■ **TASK GOAL**:
In the data that follows, find the line with "let x := s.port n"; transcribe it, every later line up to the one with "every condition holds. -/", and that line as well, exactly and with no others.

Data excerpts
-- ==== Sys2Proof/Machine/FabricOut.lean ====
section
/-! DEFINITION. Answers that a sender or requester takes, its timers (R296, R301, R302), and the links of the fabric ports (R297, R307,
R309, R417, R418). -/

namespace Sys2Proof.Machine

open Sys2Proof

/-! ## The sender's epochs (R296) -/

/-- A packet of the receiver for an epoch of its generation; any other is discarded and counted. -/
def withEpoch (s : State) (p : Packet) (act : State → Nat → Epoch → State) : State :=
  let is (e : Epoch) : Bool :=
    e.st != .failed && e.part == p.dpart.toNat && e.hdr.job == p.job && e.hdr.drank == p.srank && e.hdr.cid == p.cid
  match (s.epochs.findIdx? is).bind fun i => s.epochs[i]?.map fun e => (i, e) with
  | some (i, e) => if e.hdr.gen == p.gen then act s i e else s.countPart p.dpart.toNat cntStale
  | none => s.countPart p.dpart.toNat cntStale

/-- R296 OPENACK: `rcopen` emits, the held writes leave, and a held `rrel` is acted on. -/
def execOpenack (s : State) : Out :=
  atPacket s 0x03 fun s p =>
    withEpoch s p fun s i e =>
      if e.st != .opening then s
      else
        let s := match e.openAcc.bind (s.core e.core).access? with
          | some x => s.finish e.core x (x.opnds.val 0) x.opnds.dAll
          | none => s
        let s := s.onEpoch i fun e => { e with st := .opened, openAcc := none, held := [], relAcc := none }
        let s := e.held.foldl (fun s h =>
          match e.window.find? fun w => w.1 == h.1 with
          | some w => s.sendWrite e.core w.2 h.2
          | none => s) s
        match e.relAcc with
        | some a => s.startRelease i a
        | none => s

/-- The `rrel` or `rcopen` of an access ends in an F token that carries a fault word of the receiver (R296). -/
def State.failWord (s : State) (k acc : Nat) (word : Word) : State :=
  match (s.core k).access? acc with
  | some x => (s.onCore k (·.dropAccess acc)).emitF (x.shot k s.now) word x.tag x.tag x.opnds.dAll
  | none => s

/-- The fault word that a packet carries. -/
def faultOf (p : Packet) : Word := p.val.setWidth 32

/-- R296 RELNOTE: `rrel` emits the flag value or the fault word, and the epoch is FREE. -/
def execRelnote (s : State) : Out :=
  atPacket s 0x05 fun s p =>
    withEpoch s p fun s i e =>
      match e.st, e.relAcc with
      | .releasing, some a =>
        let s := s.freeEpoch i false
        if p.f then s.failWord e.core a (faultOf p)
        else match (s.core e.core).access? a with
          | some x => s.finish e.core x (faultOf p).toNat p.d
          | none => s
      | _, _ => s

/-- R296 RESEND: each write that the bitmap marks leaves again. -/
def execResend (s : State) : Out :=
  atPacket s 0x06 fun s p =>
    withEpoch s p fun s i e =>
      if e.st != .releasing then s
      else
        let first := 2048 * bits p.val.toNat 11 0
        let marked (n : Nat) : Bool := first ≤ n && n < first + 2048 && bit (p.data.getD ((n - first) / 8) 0).toNat ((n - first) % 8)
        let s := (e.window.filter fun w => marked w.1).foldl (fun s w => s.sendPacket w.2) s
        s.onEpoch i fun e => { e with due := s.later (2 * e.hdr.timeout) }

/-- R296, R297 FAIL: one with a fault word comes from a receiver and ends the sender's epoch, one without comes from a sender and ends
the receiver's (assumption log 26). -/
def execFabricFail (s : State) : Out :=
  atPacket s 0x07 fun s p =>
    if p.f then
      withEpoch s p fun s i e =>
        match e.st, e.relAcc with
        | .opening, _ =>
          let s := match e.openAcc with | some a => s.failWord e.core a (faultOf p) | none => s
          s.failOpening i fcFabric 0x01
        | .releasing, some a => (s.freeEpoch i false).failWord e.core a (faultOf p)
        | _, _ => s
    else
      withRecord s p fun s i r =>
        if r.st == .collecting || r.st == .waiting then s.bust i r.arrived.length 0x04 false else s

/-- R296 EPOCH_OPEN_TIMEOUT. -/
def execEpochOpenTimeout (s : State) : Out :=
  atEpoch s fun i =>
    match s.epochs[i]? with
    | none => s
    | some e =>
      if e.st != .opening || s.board.micros < e.due then s
      else if e.rounds < 8 then
        (s.sendPacket e.hdr).onEpoch i fun e => { e with rounds := e.rounds + 1, due := s.later (2 * e.hdr.timeout) }
      else s.failOpening i fcFabric 0x01

/-- R296 EPOCH_REL_TIMEOUT. -/
def execEpochRelTimeout (s : State) : Out :=
  atEpoch s fun i =>
    match s.epochs[i]? with
    | none => s
    | some e =>
      if e.st != .releasing || s.board.micros < e.due then s
      else if e.rounds < 8 then
        (s.sendPacket { e.hdr with ptype := 0x04, d := e.d, seq := BitVec.ofNat 13 e.writes }).onEpoch i fun e =>
          { e with rounds := e.rounds + 1, due := s.later (2 * e.hdr.timeout) }
      else
        let s := match e.relAcc with | some a => s.failAcc e.core a fcFabric 0x02 | none => s
        (s.sendPacket { e.hdr with ptype := 0x07, d := false }).freeEpoch i false

/-! ## Replies (R301, R302) -/

/-- A reply for the request of its tag and request id; a later one is discarded (R302). -/
def withRequest (s : State) (p : Packet) (want : BitVec 8) (act : State → Request → Access → State) : State :=
  let is (r : Request) : Bool :=
    r.packet.ptype == want && r.packet.reqid == p.reqid && r.packet.tag == p.tag && r.packet.job == p.job &&
    r.packet.drank == p.srank && r.packet.spart == p.dpart
  match takeFirst is s.requests with
  | none => s
  | some (r, rest) =>
    let s := ({ s with requests := rest } : State).pin r.packet false
    match (s.core r.core).access? r.access with
    | none => s
    | some x =>
      if p.f then s.fail r.core x { code := p.fault.1, detail := p.fault.2 }
      else act s r x

/-- R301 RLDREP: the value is extended by the type of `rld`. -/
def execRldrep (s : State) : Out :=
  atPacket s 0x09 fun s p =>
    withRequest s p 0x08 fun s r x =>
      let n := accessWidth x.args.cond.toNat
      s.finish r.core x (loadValue x.args.ty n (leBytes p.val.toNat n)) (x.opnds.dAll || p.d)

/-- R301 RATREP: the old value. -/
def execRatrep (s : State) : Out :=
  atPacket s 0x0B fun s p =>
    withRequest s p 0x0A fun s r x => s.finish r.core x (p.val.toNat % 2 ^ 32) (x.opnds.dAll || p.d)

/-- R302 REQUEST_RESEND_TIMEOUT. -/
def execRequestResendTimeout (s : State) : Out :=
  atEpoch s fun i =>
    match s.requests[i]? with
    | none => s
    | some r =>
      if s.board.micros < r.due then s
      else if r.resends < 8 then
        let s := s.sendPacket r.packet
        { s with requests := s.requests.modify i fun r =>
            { r with resends := r.resends + 1, due := s.later (2 * r.packet.timeout) } }
      else
        (({ s with requests := s.requests.eraseIdx i } : State).pin r.packet false).failAcc r.core r.access fcFabric 0x06

/-! ## Ports and links (R295, R297, R307, R309, R417, R418) -/

/-- R295 RESERVED_PTYPE_PACKET: it is discarded. -/
def execReservedPtypePacket (s : State) : Out :=
  atPort s fun n =>
    match (s.port n).hold, (s.port n).arrived with
    | false, (_, p) :: rest =>
      if p.ptype.toNat == 0 || 0x0C < p.ptype.toNat then s.onPort n fun x => { x with arrived := rest } else s
    | _, _ => s

/-- Flits of a packet by its header: one and its data flits (R295). -/
def packetBytes (bs : List Byte) : Nat := 64 + (ofLeBytes (bs.take 4) % 512 + 63) / 64 * 64

/-- The flits that a port has assembled and whether they make a packet. -/
def FabricPort.assemble (x : FabricPort) (flit : List Byte) (time : Nat) : FabricPort :=
  let bs := x.flits ++ (List.range 64).map fun i => flit.getD i 0
  if packetBytes bs ≤ bs.length then
    { x with crcFails := 0, flits := [],
             arrived := x.arrived ++ [(time, decodePacket (wordsOfBytes (bs.take 64)) (bs.drop 64))] }
  else { x with crcFails := 0, flits := bs }

/-- R307 FLIT_RECEIVE: a flit whose CRC fails is discarded and replay is asked for; 16 failed replays in a row, each a CRC failure behind
the one that asked for it, make the link retrain. -/
def execFlitReceive (port : Nat) (crcOk : Bool) (flit : List Byte) (s : State) : Out :=
  atPort s fun n =>
    let x := s.port n
    if n != port || x.link == .down || x.retrain then s
    else if crcOk then s.onPort n fun x => x.assemble flit s.board.micros
    else s.onPort n fun x => { x with crcFails := x.crcFails + 1, retrain := decide (16 ≤ x.crcFails) }

/-- R307 LINK_RETRAIN: the link comes back, or is marked down. -/
def execLinkRetrain (port : Nat) (ok : Bool) (s : State) : Out :=
  atPort s fun n =>
    if n != port || !(s.port n).retrain then s
    else s.onPort n fun x =>
      if ok then { x with retrain := false, crcFails := 0 }
      else x.down

/-- R309 FABRIC_PORT_TRAINED: the link leaves DOWN for PLAIN. -/
def execFabricPortTrained (s : State) : Out :=
  atPort s fun n => if (s.port n).link == .down then s.onPort n fun x => { x with link := .plain } else s

/-- Whether a measurement stands in the PEER list of a live domain of the package's trust domain (R401, R417). -/
def State.peerAllowed (s : State) (meas : List Byte) : Bool :=
  s.parts.any fun p => p.2.domains.any fun d => d.2.live && d.2.tdid == s.tdid && d.2.peers.contains meas

/-- R417 SPDM_KEY_EXCHANGE: the exchange signs with the identity key, where it may sign (R414, R415), and the link becomes SECURE where
every condition holds. -/
def execSpdmKeyExchange (port : Nat) (peerTdid : DWord) (peerMeas : List Byte) (checks : SpdmChecks) (s : State) : Out :=
  atPort s fun n =>
    if n == port && (s.port n).link != .down && checks.certOk then
      match s.signIndex with
      | (.error _, s) => s
      | (.ok _, s) =>
        if s.tdid != 0 && peerTdid == s.tdid && s.peerAllowed peerMeas && checks.ownListed then
          s.onPort n fun x => { x with link := .secure peerTdid }
        else s
    else s

/-- Traffic that a key update has held leaves a port in order (R309); a D packet leaves only on a SECURE link, and is discarded and
counted elsewhere (R310). -/
def State.flushHeld (s : State) (n : Nat) : State :=
  let s' := s.onPort n fun x => { x with hold := false, out := [] }
  (s.port n).out.foldl (fun s x =>
    if s.portCarries x.2.d n then { s with sent := s.sent ++ [{ port := n, packet := x.2, time := x.1 }] }
    else s.countPart x.2.spart.toNat cntDmarkDrop) s'

/-- R417 SPDM_SESSION_END: the link returns to PLAIN, and what a key update held follows R310. -/
def execSpdmSessionEnd (s : State) : Out :=
  atPort s fun n =>
    match (s.port n).link with
    | .secure _ => (s.onPort n fun x => { x with link := .plain, peerDomains := [] }).flushHeld n
    | _ => s

/-- R418 DOMAIN_LIST: the peer's list replaces the one before. -/
def execDomainList (port : Nat) (entries : List (Nat × Nat × List Byte)) (s : State) : Out :=
  atPort s fun n =>
    match (s.port n).link with
    | .secure _ => if n == port then s.onPort n fun x => { x with peerDomains := entries } else s
    | _ => s

/-- R309 KEY_UPDATE: it begins, and the link holds its traffic, or it ends, and what was held leaves in order. -/
def execKeyUpdate (s : State) : Out :=
  atPort s fun n =>
    match (s.port n).link, (s.port n).hold with
    | .secure _, false => s.onPort n fun x => { x with hold := true }
    | _, true => s.flushHeld n
    | _, _ => s

/-- R297 PACKET_AGE_DISCARD: a port drops every packet that it has held for more than 1 ms. -/
def execPacketAgeDiscard (s : State) : Out :=
  atPort s fun n =>
    if (s.port n).hold then s
    else
      ({ s with sent := s.sent.filter fun x => x.port != n || s.inTime x.time } : State).onPort n fun x =>
        { x with arrived := x.arrived.filter fun a => s.inTime a.1 }

end Sys2Proof.Machine
end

■ **SOLUTION TO THE PROBLEM**:
    let x := s.port n
    if n != port || x.link == .down || x.retrain then s
    else if crcOk then s.onPort n fun x => x.assemble flit s.board.micros
    else s.onPort n fun x => { x with crcFails := x.crcFails + 1, retrain := decide (16 ≤ x.crcFails) }

/-- R307 LINK_RETRAIN: the link comes back, or is marked down. -/
def execLinkRetrain (port : Nat) (ok : Bool) (s : State) : Out :=
  atPort s fun n =>
    if n != port || !(s.port n).retrain then s
    else s.onPort n fun x =>
      if ok then { x with retrain := false, crcFails := 0 }
      else x.down

/-- R309 FABRIC_PORT_TRAINED: the link leaves DOWN for PLAIN. -/
def execFabricPortTrained (s : State) : Out :=
  atPort s fun n => if (s.port n).link == .down then s.onPort n fun x => { x with link := .plain } else s

/-- Whether a measurement stands in the PEER list of a live domain of the package's trust domain (R401, R417). -/
def State.peerAllowed (s : State) (meas : List Byte) : Bool :=
  s.parts.any fun p => p.2.domains.any fun d => d.2.live && d.2.tdid == s.tdid && d.2.peers.contains meas

/-- R417 SPDM_KEY_EXCHANGE: the exchange signs with the identity key, where it may sign (R414, R415), and the link becomes SECURE where
every condition holds. -/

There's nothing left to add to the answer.